I couldn't think of a fun example for escape characters since they aren't that cool. Run the code below to extract the addition symbol from the mathematical formula. 

Try deleting the backslash, and bad things will happen...

In [386]:
res = re.findall(r"[\+\-]","A battery consists of a positive (+) cathode and negative (-) anode.")
print(f"The yin ({res[0]}) and yang ({res[1]}) of battery power")

The yin (+) and yang (-) of battery power


# New Operator: '.' (Any Character)
---
Time to introduce the wildcard of the operator family. The `.` operator will match ANY character except the *new line character*. As a reminder, the new line character is the `\n` escape sequence that tells a string to move to a new line. This operator will certainly clean up our code to extract phone numbers! 

In [130]:
pattern = r"[0-9]+.[0-9]+"
re.findall(pattern,"Alright Mrs. 867-5309, let's stop playing number games")

['867-5309']

# New Operator '^' (Exclude)
---
We can choose to avoid matching specific characters using the exclude operator (`^`) inside of a character class. This is the only time the caret works as an exclude operator! When it is outside of square brackets, it does not serve the same purpose. 

For example, if we want to exclude all vowels from the alphabet to obtain the list of all consonants, we may want to use the caret.

In [232]:
pattern = r"[^aeiou][a-z]+"
consonants = re.findall(pattern,string.ascii_lowercase)
print(f"Read it five times fast: {consonants[0]}")
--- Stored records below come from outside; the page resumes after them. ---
theorem map_stat_self (l : List Thread) : l.map (fun t => { t with stat := t.stat }) = l := List.map_id l

/-- What a write of `n` bytes at `a` makes of what a thread waits for. -/
def wokenBy (a n : Nat) : TStat → TStat
  | .waiting (.addr true ea wp x d false p) =>
    .waiting (.addr true ea wp x d (decide (a < wp + 4) && decide (wp < a + n)) p)
  | s => s

theorem woken_thread (a n : Nat) (t : Thread) : (match t.stat with
    | .waiting (.addr true ea wp v d false p) =>
      if decide (a < wp + 4) && decide (wp < a + n) then { t with stat := .waiting (.addr true ea wp v d true p) } else t
    | _ => t) = { t with stat := wokenBy a n t.stat } := by
  have key : ∀ s, t.stat = s → (match s with
    | .waiting (.addr true ea wp v d false p) =>
      if decide (a < wp + 4) && decide (wp < a + n) then { t with stat := .waiting (.addr true ea wp v d true p) } else t
    | _ => t) = { t with stat := wokenBy a n s } := by
    intro s hs
    split
    · next ea wp v d p =>
      show _ = { t with stat := .waiting (.addr true ea wp v d (decide (a < wp + 4) && decide (wp < a + n)) p) }
      cases h : decide (a < wp + 4) && decide (wp < a + n)
      · cases t; cases hs; rfl
      · rfl
    · have : wokenBy a n s = s := by
        unfold wokenBy
        split
        · next h => exact absurd rfl (h _ _ _ _ _)
        · rfl
      rw [this, ← hs]
  exact key _ rfl

theorem putPointer_frees (m : Mach) (die v a : Nat) : Frees m (putPointer m die v a) die := by
  refine ⟨rfl, rfl, rfl, ⟨fun t => wokenBy (pointerAt m die v) (natBytes 8 a).length t.stat, ?_⟩, fun b hb => ?_⟩
  · exact List.map_congr_left fun t _ => woken_thread _ _ t
  · exact cget_cwrite_outside _ _ _ _ (by rw [length_natBytes]; exact hb v)

theorem Frees.trans {m n k : Mach} {die : Nat} (h : Frees m n die) (j : Frees n k die) : Frees m k die := by
  refine ⟨j.co.trans h.co, j.gr.trans h.gr, j.pa.trans h.pa, ?_, fun a ha => ?_⟩
  · obtain ⟨f, hf⟩ := h.th
    obtain ⟨e, he⟩ := j.th
    refine ⟨fun t => e { t with stat := f t }, ?_⟩
    rw [he, hf, List.map_map]
    rfl
  · have : ∀ v, pointerAt n die v = pointerAt m die v := fun v => by unfold pointerAt partDies Mach.partOf; rw [h.pa]
    rw [j.me a (fun v => by rw [this]; exact ha v), h.me a ha]

theorem pointers_frees (die : Nat) : ∀ (l : List (Nat × Visitor)) (m : Mach), Frees m (l.foldl (fun m v => putPointer m die v.1 0) m) die
  | [], m => ⟨rfl, rfl, rfl, ⟨fun t => t.stat, (map_stat_self _).symm⟩, fun _ _ => rfl⟩
  | v :: l, m => (putPointer_frees m die v.1 0).trans (pointers_frees die l _)

theorem leaveHeadland_frees (m : Mach) (die gid : Nat) : Frees m (leaveHeadland m die gid) die := by
  have h := pointers_frees die ((m.die die).visitors.filter (fun v => v.2.gid == gid)) m
  exact ⟨h.co, h.gr, h.pa, h.th, h.me⟩

/-- Where no visitor context runs a thread of the group, nothing is written. -/
theorem leaveHeadland_none {m : Mach} {die gid : Nat} (h : ∀ v ∈ (m.die die).visitors, v.2.gid ≠ gid) :
    (leaveHeadland m die gid).mem = m.mem ∧ (leaveHeadland m die gid).threads = m.threads := by
  have : (m.die die).visitors.filter (fun v => v.2.gid == gid) = [] := by
    rw [List.filter_eq_nil_iff]
    intro v hv; simpa using h v hv
  unfold leaveHeadland
  rw [this]
  exact ⟨rfl, rfl⟩

/-- Two machines with the same memory, threads and cores. -/
def Alike (m z : Mach) : Prop := z.mem = m.mem ∧ z.threads = m.threads ∧ z.cores = m.cores

theorem Alike.trans {a b c : Mach} (h : Alike a b) (k : Alike b c) : Alike a c := ⟨k.1.trans h.1, k.2.1.trans h.2.1, k.2.2.trans h.2.2⟩

theorem alike_keeps (l : List Group) : ∀ m : Mach, Alike m (l.foldl (fun m h => m.updGroup h.gid (fun h => { h with keeps := false })) m) := by
  induction l with
  | nil => intro m; exact ⟨rfl, rfl, rfl⟩
  | cons x l ih => intro m; exact Alike.trans ⟨rfl, rfl, rfl⟩ (ih _)

theorem keeps_stat (gid : Nat) (l : List Group) : ∀ m : Mach, (∀ h, m.group? gid = some h → h.stat = .exited) →
    ∀ h, (l.foldl (fun m h => m.updGroup h.gid (fun h => { h with keeps := false })) m).group? gid = some h → h.stat = .exited := by
  induction l with
  | nil => intro m h; exact h
  | cons x l ih =>
    intro m h
    rw [List.foldl_cons]
    apply ih
    intro y hy
    rw [Mach.group?_updGroup m x.gid (fun h => { h with keeps := false }) (fun _ => rfl)] at hy
    rcases hg : m.group? gid with _ | z
    · rw [hg] at hy; simp at hy
    · rw [hg] at hy
      simp only [Option.map_some, Option.some.injEq] at hy
      subst hy
      split
      · exact h z hg
      · exact h z hg

/-- The end of a group after its threads have left: its state, its set's scratchpad, and its kernel. -/
def groupOver (z m : Mach) (g : Group) : Mach :=
  let m := z.updGroup g.gid (fun h => { h with stat := .exited, keeps := g.onCore && decide (1 < (m.recOf g.gid).setSize) })
  let m : Mach := if (setOf m g).all (fun h => h.stat == .exited || h.stat == .faulted) then
      (setOf m g).foldl (fun m h => m.updGroup h.gid (fun h => { h with keeps := false })) m
    else m
  closeIfDone (wakeKernel m g.kid) g.kid

theorem groupOver_form (z m : Mach) (g : Group) : (groupOver z m g).mem = z.mem ∧ (groupOver z m g).threads = z.threads ∧
    (groupOver z m g).cores = z.cores ∧ ∀ h, (groupOver z m g).group? g.gid = some h → h.stat = .exited := by
  unfold groupOver closeIfDone wakeKernel
  dsimp only
  generalize hm2 : Mach.updGroup z g.gid _ = m2
  have h2 : Alike z m2 := by rw [← hm2]; exact ⟨rfl, rfl, rfl⟩
  have h3 : ∀ h, m2.group? g.gid = some h → h.stat = .exited := by
    intro h hh
    rw [← hm2] at hh
    rw [Mach.group?_updGroup _ g.gid (fun y => { y with stat := .exited, keeps := g.onCore && decide (1 < (m.recOf g.gid).setSize) }) (fun _ => rfl)] at hh
    generalize ho : Mach.group? _ g.gid = o at hh
    rcases o with _ | y
    · simp at hh
    · simp only [Option.map_some, Option.some.injEq] at hh
      have hz : (y.gid == g.gid) = true := List.find?_some (p := fun x : Group => x.gid == g.gid) ho
      rw [if_pos hz] at hh
      rw [← hh]
  clear hm2
  have h4 : ∀ (c : Prop) [Decidable c], ∃ m3, (if c then (setOf m2 g).foldl (fun m h => m.updGroup h.gid (fun h => { h with keeps := false })) m2 else m2) = m3 ∧
      Alike m2 m3 ∧ ∀ h, m3.group? g.gid = some h → h.stat = .exited := by
    intro c hc
    split
    · exact ⟨_, rfl, alike_keeps _ _, keeps_stat _ _ _ h3⟩
    · exact ⟨_, rfl, ⟨rfl, rfl, rfl⟩, h3⟩
  obtain ⟨m3, e3, h4⟩ := h4 (((setOf m2 g).all (fun h => h.stat == .exited || h.stat == .faulted)) = true)
  rw [e3]
  obtain ⟨a, b, d⟩ := h2.trans h4.1
  have key : ∀ n : Mach, n.mem = m3.mem → n.threads = m3.threads → n.cores = m3.cores → n.groups = m3.groups →
      n.mem = z.mem ∧ n.threads = z.threads ∧ n.cores = z.cores ∧ ∀ h, n.group? g.gid = some h → h.stat = .exited := by
    intro n n1 n2 n3 n4
    refine ⟨n1.trans a, n2.trans b, n3.trans d, fun h hh => h4.2 h ?_⟩
    unfold Mach.group? at hh ⊢
    rw [← n4]; exact hh
  repeat' split
  all_goals exact key _ rfl rfl rfl rfl

/-- What a group's end leaves: the threads and memory of `z`, its own threads gone, its core's own state free, and the group
exited. -/
theorem endGroup_form (m : Mach) (g : Group) : ∃ z : Mach,
    z = leaveHeadland { (m.updCore g.core (fun k => leaveCk (k.without g.gid) g.gid)).updKernel g.kid (fun k => { k with
        endedG := g.gix :: k.endedG
        recent := if g.stat != .faulted && g.stat != .saved then lput k.recent g.die ((residentNs m g :: (lget k.recent g.die).getD []).take 64)
          else k.recent }) with threads := m.threads.filter (fun t => t.gid != g.gid) } g.die g.gid ∧
    (endGroup m g).mem = z.mem ∧ (endGroup m g).threads = z.threads ∧ (endGroup m g).cores = z.cores ∧
    (∀ h, (endGroup m g).group? g.gid = some h → h.stat = .exited) :=
  ⟨_, rfl, groupOver_form _ m g⟩

theorem away_iff (t : Thread) : t.stat.away = true ↔ t.stat = .transit ∨ ∃ p, t.stat = .parked p := by
  unfold TStat.away
  rcases t.stat <;> simp

theorem drain_iff (m : Mach) (g : Group) : mayDrain m g = true ↔ 90 ≤ progress m g ∧ ∀ t ∈ m.threads, t.gid = g.gid → t.stat ≠ .transit ∧ ∀ p, t.stat ≠ .parked p := by
  unfold mayDrain liveThreads
  simp only [Bool.and_eq_true, decide_eq_true_eq, Bool.not_eq_true', List.any_eq_false, List.mem_filter, and_congr_right_iff, beq_iff_eq, bne_iff_ne, ne_eq, and_imp]
  intro _
  constructor
  · intro h t ht hg
    by_cases he : t.stat = .exited
    · rw [he]; simp
    · have := h t ht hg he
      rw [away_iff] at this
      push Not at this
      exact this
  · intro h t ht hg he
    rw [away_iff]
    push Not
    exact h t ht hg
Go ahead, try and pronounce it: bcdefghijklmnopqrstuvwxyz


# Adding Parentheses
---
This is where regular expressions becomes rather confusing in my opinion. There is this notion of *capturing* and *non-capturing* expressions. 
* A *capturing* expression looks like "I love (cats|dogs)". This will return either "cats" or "dogs"
* A *non-capturing* expression looks like "I love (?:cats|dogs)". This will return the full pattern match of "I love cats" or "I love dogs"

**Rule of Thumb:** As far as I can gather, you will use (?:) 99% of the time. 

In [299]:
s = "I am an animal lover, and I love dogs the most!"
print('Capturing output: ',re.findall(r"I love (dogs)",s))
print('Non-Capturing output:', re.findall(r"I love (?:dogs)",s))

Capturing output:  ['dogs']
Non-Capturing output: ['I love dogs']


To better understand this, try running the code below with and without the `?:` operator. By removing the `?:`, we only retrieve the match with the string pattern `//`. By including, we receive the entire string.

In [342]:
s = "This is an example of a website url https://www.google.com/ , kind of ugly tbh"
pattern1 = r"(?://)[a-z.]{4}"
re.findall(pattern1,s)

['//www.']

# Conclusion
---
Well that's all I have for my brief introduction to regular expressions using Python. We managed to write some pretty clean code that searches for phone numbers! Along the way we learned the following operators:
* `[abc]`: Square brackets denote a character class which tells RegEx to pick up all elements contain within that list
* `+` : The one or more operator picks up an infinite number of sequences that contain the preceding elements
* `?`: Optional inclusion of all characters preceding it
* `*` : Same as the `+` oeprator but it is **Zero or More**
* `\` : Backslashes allow regex patterns to pick up special characters such as `+` or `-`
* `.` : The wildcard picks up any character except the newline character defined as `\n`
* `^` : We can choose to exclude character using carets within a character class (i.e. `[^ignoremore]`)
* `(?: )` : We can group patterns together like we can group mathematical  expression. The use of the `?:` is highly encourage for most applications.